▸ **Data for this exercise**
/-- R200, "every produced point satisfies the curve equation": whatever the model, every point that a
command writes passes `PointCheck` afterwards, but a copy that `PMOV` makes without looking at it. The
specification infers it from the group laws, for a prime modulus; it holds for every modulus that
`SETMOD` accepts, because a missing division is an error. -/
def Obligations.StoredPointsAreOnTheCurve : Prop :=
  ∀ (i : Instr) (s t : State) (q : PReg), Ready s .base → (∀ pd ps, i ≠ .pmov pd ps) →
    exec i s = .next t → t.pt q ≠ s.pt q → PointPasses t.curve (t.pt q)

/-! ## Keccak-256 commands -/

/-- R244 to R246: the three commands of the hasher. -/
def Obligations.KeccakCommandRules : Prop :=
  (∀ s : State, Encodes 0x50000000 .kinit ∧ ∃ t, exec .kinit s = .next t ∧
    Completed s t [.hasher] ∧ t.K.ACTIVE = true ∧ t.K.S = Vector.replicate 200 0 ∧ t.K.POS = 0) ∧
  (∀ (aa al : AReg) (s : State),
    Encodes (0x51 * 2 ^ 24 + aa.val * 2 ^ 16 + al.val * 2 ^ 12) (.kupdate aa al) ∧
    (65536 < s.ea aa + s.ea al → Raises (.kupdate aa al) s .accessFault) ∧
    (s.ea aa + s.ea al ≤ 65536 → s.K.ACTIVE = false → Raises (.kupdate aa al) s .spongeSequence) ∧
    (s.ea aa + s.ea al ≤ 65536 → s.K.ACTIVE = true →
      ∃ t, exec (.kupdate aa al) s = .next t ∧ Completed s t [.hasher] ∧ t.K.ACTIVE = true ∧
        t.K = ((List.range (s.ea al)).map fun k => s.MEM.read (s.ea aa + k)).foldl absorbByte s.K)) ∧
  ∀ (aa : AReg) (s : State),
    Encodes (0x52 * 2 ^ 24 + aa.val * 2 ^ 16) (.kfinal aa) ∧
    (65536 < s.ea aa + 32 → Raises (.kfinal aa) s .accessFault) ∧
    (s.ea aa + 32 ≤ 65536 → s.K.ACTIVE = false → Raises (.kfinal aa) s .spongeSequence) ∧
    (Memory.wf s.MEM → s.ea aa + 32 ≤ 65536 → s.K.ACTIVE = true →
      ∃ t, exec (.kfinal aa) s = .next t ∧
        Completed s t (.hasher :: bytesFrom (s.ea aa) 32) ∧ t.K = Hasher.clear ∧
        ∀ k, k < 32 → some (t.MEM.read (s.ea aa + k)) = (finish s.K)[k]?)

/-- R243: absorbing two adjacent ranges by two `KUPDATE`s is absorbing the whole by one (the
specification's inference); one absorbed byte is combined at the position, and a full block is
permuted at once. Finishing combines the domain byte at the position and 0x80 at byte 135, permutes and
gives the first 32 bytes; `Keccak256` starts from the zero state. -/
def Obligations.AbsorbingRules : Prop :=
  (∀ (a1 l1 a2 l2 l : AReg) (s t u v : State),
    s.ea a2 = s.ea a1 + s.ea l1 → s.ea l = s.ea l1 + s.ea l2 → s.ea a1 + s.ea l ≤ 65536 →
    s.K.ACTIVE = true → exec (.kupdate a1 l1) s = .next t → exec (.kupdate a2 l2) t = .next u →
    exec (.kupdate a1 l) s = .next v → u = v) ∧
  (∀ (h : Hasher) (b : Byte),
    (h.POS.val < 135 → (absorbByte h b).POS.val = h.POS.val + 1 ∧
      ∀ k : Fin 200, (absorbByte h b).S[k] = if k.val = h.POS.val then h.S[k] ^^^ b else h.S[k]) ∧
    (h.POS.val = 135 → (absorbByte h b).POS.val = 0 ∧
      ∃ S : Vector Byte 200, (absorbByte h b).S = keccakF S ∧
        ∀ k : Fin 200, S[k] = if k.val = 135 then h.S[k] ^^^ b else h.S[k]) ∧
    (absorbByte h b).ACTIVE = h.ACTIVE) ∧
  (∀ (h : Hasher) (S : Vector Byte 200),
    (∀ k : Fin 200, S[k] = h.S[k] ^^^ (if k.val = h.POS.val then 0x01 else 0) ^^^
      (if k.val = 135 then 0x80 else 0)) →
    finish h = (keccakF S).toList.take 32) ∧
  ∀ (h : Hasher) (bs : List Byte), h.S = Vector.replicate 200 0 → h.POS = 0 →
    keccak256 bs = finish (bs.foldl absorbByte h)

/-- R241, R242: the layout of the lanes, the five steps of a round, lane by lane, with the lane indices
and rotation offsets of the rule, and the permutation: 24 rounds, each of them θ, ρπ, χ and ι in this
order, with the round constants of the rule. -/
def Obligations.KeccakRoundSteps : Prop :=
  (∀ (S : Vector Byte 200) (x y : Nat), x < 5 → y < 5 →
    (lane (lanesOf S) x y).toNat =
      ∑ k ∈ Finset.range 8, (S.toList.getD (8 * (x + 5 * y) + k) 0).toNat * 256 ^ k) ∧
  (∀ A : Lanes, A.length = 25 → lanesOf (bytesOf A) = A) ∧
  (∀ (A : Lanes) (x y : Nat), A.length = 25 → x < 5 → y < 5 →
    lane (keccakTheta A) x y = lane A x y ^^^
      (columnXor A (x + 4) ^^^ (columnXor A (x + 1)).rotateLeft 1) ∧
    lane (keccakRhoPi A) y (2 * x + 3 * y) = (lane A x y).rotateLeft ((rotTable x).getD y 0) ∧
    lane (keccakChi A) x y = lane A x y ^^^ (~~~lane A (x + 1) y &&& lane A (x + 2) y) ∧
    ∀ rc, lane (keccakIota rc A) x y = if x = 0 ∧ y = 0 then lane A 0 0 ^^^ rc else lane A x y) ∧
  ∀ (S : Vector Byte 200) (trace : Nat → Lanes), trace 0 = lanesOf S →
    (∀ ir, ir < 24 → trace (ir + 1) =
      keccakIota (rcTable ir) (keccakChi (keccakRhoPi (keccakTheta (trace ir))))) →
    keccakF S = bytesOf (trace 24)

/-! ## Merkle commands -/

/-- R258, R260: the pair hash is `Keccak256` of the two nodes, that with the smaller big-endian value
first, and so does not depend on their order (the specification's inference); `HPAIR` writes it, and
reads both nodes before it writes. -/
def Obligations.PairHashRules : Prop :=
  (∀ u v : Node, u.length = 32 → v.length = 32 →
    (beNat u ≤ beNat v → hashPair u v = keccak256 (u ++ v)) ∧
    (beNat v < beNat u → hashPair u v = keccak256 (v ++ u)) ∧ hashPair u v = hashPair v u) ∧
  ∀ (ad aa ab : AReg) (s : State),
    Encodes (0x58 * 2 ^ 24 + ad.val * 2 ^ 20 + aa.val * 2 ^ 16 + ab.val * 2 ^ 12) (.hpair ad aa ab) ∧
    (65536 < s.ea aa + 32 ∨ 65536 < s.ea ab + 32 ∨ 65536 < s.ea ad + 32 →
      Raises (.hpair ad aa ab) s .accessFault) ∧
    (Memory.wf s.MEM → s.ea aa + 32 ≤ 65536 → s.ea ab + 32 ≤ 65536 → s.ea ad + 32 ≤ 65536 →
      ∃ t, exec (.hpair ad aa ab) s = .next t ∧ Completed s t (bytesFrom (s.ea ad) 32) ∧
        ∀ k, k < 32 → some (t.MEM.read (s.ea ad + k)) =
          (hashPair (s.memRead (s.ea aa) 32) (s.memRead (s.ea ab) 32))[k]?)

/-- R262: `MVERIFY` hashes the leaf with the siblings in order and compares with the root; an empty
proof accepts exactly when the leaf is the root. -/
def Obligations.MverifyRule : Prop :=
  ∀ s : State, Encodes 0x59000000 .mverify ∧
    (65536 < s.ea 0 + 32 * s.ea 1 ∨ 65536 < s.ea 4 + 32 ∨ 65536 < s.ea 5 + 32 →
      Raises .mverify s .accessFault) ∧
    (s.ea 0 + 32 * s.ea 1 ≤ 65536 → s.ea 4 + 32 ≤ 65536 → s.ea 5 + 32 ≤ 65536 →
      ∃ t, exec .mverify s = .next t ∧ Completed s t [.T] ∧
        (t.ST.T = true ↔
          (List.range (s.ea 1)).foldl (fun h i => hashPair h (s.memRead (s.ea 0 + 32 * i) 32))
            (s.memRead (s.ea 5) 32) = s.memRead (s.ea 4) 32) ∧
        (s.ea 1 = 0 → (t.ST.T = true ↔ s.memRead (s.ea 5) 32 = s.memRead (s.ea 4) 32)))

/-- R264: `MVERIFYM` decides the multi-proof of rule R263 on the arrays that `a0` to `a6` name; a
wrong number of flags, or no leaf, gives T = 0. -/
def Obligations.MverifymRule : Prop :=
  ∀ s : State, Encodes 0x5A000000 .mverifym ∧
    (65536 < s.ea 0 + 32 * s.ea 1 ∨ 65536 < s.ea 2 + s.ea 3 ∨ 65536 < s.ea 4 + 32 ∨
      65536 < s.ea 5 + 32 * s.ea 6 → Raises .mverifym s .accessFault) ∧
    (s.ea 0 + 32 * s.ea 1 ≤ 65536 → s.ea 2 + s.ea 3 ≤ 65536 → s.ea 4 + 32 ≤ 65536 →
      s.ea 5 + 32 * s.ea 6 ≤ 65536 →
      ∃ t, exec .mverifym s = .next t ∧ Completed s t [.T] ∧
        (t.ST.T = true ↔
          multiVerify ((List.range (s.ea 1)).map fun i => s.memRead (s.ea 0 + 32 * i) 32)
            ((List.range (s.ea 3)).map fun i => decide (s.MEM.read (s.ea 2 + i) ≠ 0))
            (s.memRead (s.ea 4) 32)
            ((List.range (s.ea 6)).map fun i => s.memRead (s.ea 5 + 32 * i) 32) = true) ∧
        (s.ea 3 + 1 ≠ s.ea 6 + s.ea 1 → t.ST.T = false) ∧ (s.ea 6 = 0 → t.ST.T = false))

/-- R263: the multi-proof procedure agrees with the loop over positions in the leaves, the hashes
and the proof as the rule writes it. -/
def Obligations.MultiVerifyFollowsTheRule : Prop :=
  ∀ (proof leaves : List Node) (flags : List Bool) (root : Node),
    multiVerify proof flags root leaves = true ↔
      flags.length + 1 = leaves.length + proof.length ∧ leaves ≠ [] ∧
        if flags = [] then leaves.head? = some root
        else ∃ hashes, multiAt proof leaves flags [] 0 0 0 = some hashes ∧
          hashes[flags.length - 1]? = some root

/-! ## ECDSA commands -/

/-- R282: the nonce lies in `[1, n − 1]`, for every instance of the open parameter (log entries 4 and
5 say how the model holds it). -/
def Obligations.NonceContract : Prop :=
  ∀ (inst : Option (Nat → Nat → Nat → Nat → Nat)) (n sk h ctr : Nat),
    2 ≤ n → 1 ≤ sk → sk ≤ n - 1 → h < 2 ^ 256 →
    (1 ≤ nonceBy inst n sk h ctr ∧ nonceBy inst n sk h ctr ≤ n - 1) ∧
      1 ≤ nonce n sk h ctr ∧ nonce n sk h ctr ≤ n - 1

▸ **Work task**
Retype word for word everything in the listing above from the line that holds "(∀ u v : Node, u.length" down to the line that holds "(s.ea 1 = 0". Keep both end lines and leave out the rest.

▸ **Answer for the task**
  (∀ u v : Node, u.length = 32 → v.length = 32 →
    (beNat u ≤ beNat v → hashPair u v = keccak256 (u ++ v)) ∧
    (beNat v < beNat u → hashPair u v = keccak256 (v ++ u)) ∧ hashPair u v = hashPair v u) ∧
  ∀ (ad aa ab : AReg) (s : State),
    Encodes (0x58 * 2 ^ 24 + ad.val * 2 ^ 20 + aa.val * 2 ^ 16 + ab.val * 2 ^ 12) (.hpair ad aa ab) ∧
    (65536 < s.ea aa + 32 ∨ 65536 < s.ea ab + 32 ∨ 65536 < s.ea ad + 32 →
      Raises (.hpair ad aa ab) s .accessFault) ∧
    (Memory.wf s.MEM → s.ea aa + 32 ≤ 65536 → s.ea ab + 32 ≤ 65536 → s.ea ad + 32 ≤ 65536 →
      ∃ t, exec (.hpair ad aa ab) s = .next t ∧ Completed s t (bytesFrom (s.ea ad) 32) ∧
        ∀ k, k < 32 → some (t.MEM.read (s.ea ad + k)) =
          (hashPair (s.memRead (s.ea aa) 32) (s.memRead (s.ea ab) 32))[k]?)

/-- R262: `MVERIFY` hashes the leaf with the siblings in order and compares with the root; an empty
proof accepts exactly when the leaf is the root. -/
def Obligations.MverifyRule : Prop :=
  ∀ s : State, Encodes 0x59000000 .mverify ∧
    (65536 < s.ea 0 + 32 * s.ea 1 ∨ 65536 < s.ea 4 + 32 ∨ 65536 < s.ea 5 + 32 →
      Raises .mverify s .accessFault) ∧
    (s.ea 0 + 32 * s.ea 1 ≤ 65536 → s.ea 4 + 32 ≤ 65536 → s.ea 5 + 32 ≤ 65536 →
      ∃ t, exec .mverify s = .next t ∧ Completed s t [.T] ∧
        (t.ST.T = true ↔
          (List.range (s.ea 1)).foldl (fun h i => hashPair h (s.memRead (s.ea 0 + 32 * i) 32))
            (s.memRead (s.ea 5) 32) = s.memRead (s.ea 4) 32) ∧
        (s.ea 1 = 0 → (t.ST.T = true ↔ s.memRead (s.ea 5) 32 = s.memRead (s.ea 4) 32)))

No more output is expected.